• [Exercise prompt]:
Somewhere below is a line with "with_reducible apply bumpBy_inside" and, later, a line with "exact setQueue_inside h"; repeat those two lines and all the lines between them, exactly as they are.

──────────────────────────────

theorem onSlu_inside {f : Slu → Slu} {a d : Dev} (h : Inside a d) : Inside a (d.onSlu f) :=
  h.same rfl rfl rfl rfl rfl rfl rfl rfl rfl rfl rfl rfl


theorem bumpBy_inside {c : Cause} {n : W32} {d₀ d : Dev} (h : Inside d₀ d) : Inside d₀ (Dev.bumpBy c n d) := by
  unfold Dev.bumpBy
  try dsimp only
  repeat' first
    | with_reducible assumption
    | split
    | with_reducible refine Inside.made ?_ rfl rfl rfl rfl rfl rfl rfl rfl rfl rfl rfl rfl

theorem bump_inside {c : Cause} {d₀ d : Dev} (h : Inside d₀ d) : Inside d₀ (Dev.bump c d) := by
  unfold Dev.bump
  try dsimp only
  repeat' first
    | with_reducible assumption
    | with_reducible apply bumpBy_inside

theorem setDock_inside {s : DockState} {d₀ d : Dev} (h : Inside d₀ d) : Inside d₀ (Dev.setDock s d) := by
  unfold Dev.setDock
  try dsimp only
  repeat' first
    | with_reducible assumption
    | with_reducible apply bump_inside
    | split
    | with_reducible refine Inside.made ?_ rfl rfl rfl rfl rfl rfl rfl rfl rfl rfl rfl rfl

theorem onEntry_inside {k : Pos} {f : Entry → Entry} {d₀ d : Dev} (h : Inside d₀ d) : Inside d₀ (Dev.onEntry k f d) :=
  h.same rfl rfl rfl rfl rfl rfl rfl rfl rfl rfl rfl rfl

theorem onSeg_inside {k : Pos} {f : SegRecord → SegRecord} {d₀ d : Dev} (h : Inside d₀ d) : Inside d₀ (Dev.onSeg k f d) :=
  h.same rfl rfl rfl rfl rfl rfl rfl rfl rfl rfl rfl rfl

theorem setQueue_inside {k : Pos} {q : List Msg} {d₀ d : Dev} (h : Inside d₀ d) : Inside d₀ (Dev.setQueue k q d) :=
  h.same rfl rfl rfl rfl rfl rfl rfl rfl rfl rfl rfl rfl

theorem addResult_inside {r : CtrlResult} {d₀ d : Dev} (h : Inside d₀ d) : Inside d₀ (Dev.addResult r d) :=
  h.same rfl rfl rfl rfl rfl rfl rfl rfl rfl rfl rfl rfl

theorem submit_inside {a d : Dev} (h : Inside a d) (k : Pos) (m : Msg) : Inside a (d.submit k m).1 := by
  unfold Dev.submit
  split
  · exact addResult_inside h
  · split
    · exact h
    · exact setQueue_inside h

theorem submitted_inside {a d d' : Dev} {k : Pos} {m : Msg} {r : Submitted} (h : Inside a d) (e : d.submit k m = (d', r)) :
    Inside a d' := by
  have := submit_inside h k m; rwa [e] at this

theorem keepOffer_inside {k : Pos} {what : OfferKind} {d₀ d : Dev} (h : Inside d₀ d) : Inside d₀ (Dev.keepOffer k what d) :=
  h.same rfl rfl rfl rfl rfl rfl rfl rfl rfl rfl rfl rfl

theorem send_inside {k : Pos} {sub : Block} {payload : Payload} {d₀ d : Dev} (h : Inside d₀ d) : Inside d₀ (Dev.send k sub payload d) := by
  unfold Dev.send
  split <;> next e => first | exact keepOffer_inside (submitted_inside h e) | exact submitted_inside h e

theorem withdraw_inside {k : Pos} {p : Msg → Bool} {d₀ d : Dev} (h : Inside d₀ d) : Inside d₀ (Dev.withdraw k p d) := by
  unfold Dev.withdraw
  try dsimp only
  repeat' first
    | with_reducible assumption
    | split
    | with_reducible refine Inside.made ?_ rfl rfl rfl rfl rfl rfl rfl rfl rfl rfl rfl rfl

theorem withdrawUnsent_inside {k : Pos} {p : Msg → Bool} {d₀ d : Dev} (h : Inside d₀ d) : Inside d₀ (Dev.withdrawUnsent k p d) := by
  unfold Dev.withdrawUnsent
  try dsimp only
  repeat' first
    | with_reducible assumption
    | with_reducible apply withdraw_inside

theorem withdrawAfterFlight_inside {k : Pos} {p : Msg → Bool} {d₀ d : Dev} (h : Inside d₀ d) : Inside d₀ (Dev.withdrawAfterFlight k p d) := 
  Inside.made (withdraw_inside h) rfl rfl rfl rfl rfl rfl rfl rfl rfl rfl rfl rfl

theorem offerAll_inside {d₀ d : Dev} (h : Inside d₀ d) : Inside d₀ (Dev.offerAll d) := by
  rw [Dev.offerAll_eq]; exact h.same rfl rfl rfl rfl rfl rfl rfl rfl rfl rfl rfl rfl

theorem flush_inside {k : Pos} {d₀ d : Dev} (h : Inside d₀ d) : Inside d₀ (Dev.flush k d) :=
  h.same rfl rfl rfl rfl rfl rfl rfl rfl rfl rfl rfl rfl

theorem thaw_inside {k : Pos} {d₀ d : Dev} (h : Inside d₀ d) : Inside d₀ (Dev.thaw k d) :=
  h.same rfl rfl rfl rfl rfl rfl rfl rfl rfl rfl rfl rfl

theorem schedule_inside {k : Pos} {d₀ d : Dev} (h : Inside d₀ d) : Inside d₀ (Dev.schedule k d) :=
  h.same rfl rfl rfl rfl rfl rfl rfl rfl rfl rfl rfl rfl

theorem unschedule_inside {k : Pos} {d₀ d : Dev} (h : Inside d₀ d) : Inside d₀ (Dev.unschedule k d) :=
  h.same rfl rfl rfl rfl rfl rfl rfl rfl rfl rfl rfl rfl

theorem stageMarker_inside {kind : ItemKind} {position : Byte} {detail : W16} {d₀ d : Dev} (h : Inside d₀ d) : Inside d₀ (Dev.stageMarker kind position detail d) := by
  unfold Dev.stageMarker
  try dsimp only
  repeat' first
    | with_reducible assumption
    | split
    | with_reducible refine Inside.made ?_ rfl rfl rfl rfl rfl rfl rfl rfl rfl rfl rfl rfl

theorem releaseAll_inside {k : Pos} {d₀ d : Dev} (h : Inside d₀ d) : Inside d₀ (Dev.releaseAll k d) := by
  unfold Dev.releaseAll
  try dsimp only
  repeat' first
    | with_reducible assumption
    | with_reducible apply stageMarker_inside
    | split
    | with_reducible refine Inside.made ?_ rfl rfl rfl rfl rfl rfl rfl rfl rfl rfl rfl rfl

──────────────────────────────

• [Expected answer]:
    | with_reducible apply bumpBy_inside

theorem setDock_inside {s : DockState} {d₀ d : Dev} (h : Inside d₀ d) : Inside d₀ (Dev.setDock s d) := by
  unfold Dev.setDock
  try dsimp only
  repeat' first
    | with_reducible assumption
    | with_reducible apply bump_inside
    | split
    | with_reducible refine Inside.made ?_ rfl rfl rfl rfl rfl rfl rfl rfl rfl rfl rfl rfl

theorem onEntry_inside {k : Pos} {f : Entry → Entry} {d₀ d : Dev} (h : Inside d₀ d) : Inside d₀ (Dev.onEntry k f d) :=
  h.same rfl rfl rfl rfl rfl rfl rfl rfl rfl rfl rfl rfl

theorem onSeg_inside {k : Pos} {f : SegRecord → SegRecord} {d₀ d : Dev} (h : Inside d₀ d) : Inside d₀ (Dev.onSeg k f d) :=
  h.same rfl rfl rfl rfl rfl rfl rfl rfl rfl rfl rfl rfl

theorem setQueue_inside {k : Pos} {q : List Msg} {d₀ d : Dev} (h : Inside d₀ d) : Inside d₀ (Dev.setQueue k q d) :=
  h.same rfl rfl rfl rfl rfl rfl rfl rfl rfl rfl rfl rfl

theorem addResult_inside {r : CtrlResult} {d₀ d : Dev} (h : Inside d₀ d) : Inside d₀ (Dev.addResult r d) :=
  h.same rfl rfl rfl rfl rfl rfl rfl rfl rfl rfl rfl rfl

theorem submit_inside {a d : Dev} (h : Inside a d) (k : Pos) (m : Msg) : Inside a (d.submit k m).1 := by
  unfold Dev.submit
  split
  · exact addResult_inside h
  · split
    · exact h
    · exact setQueue_inside h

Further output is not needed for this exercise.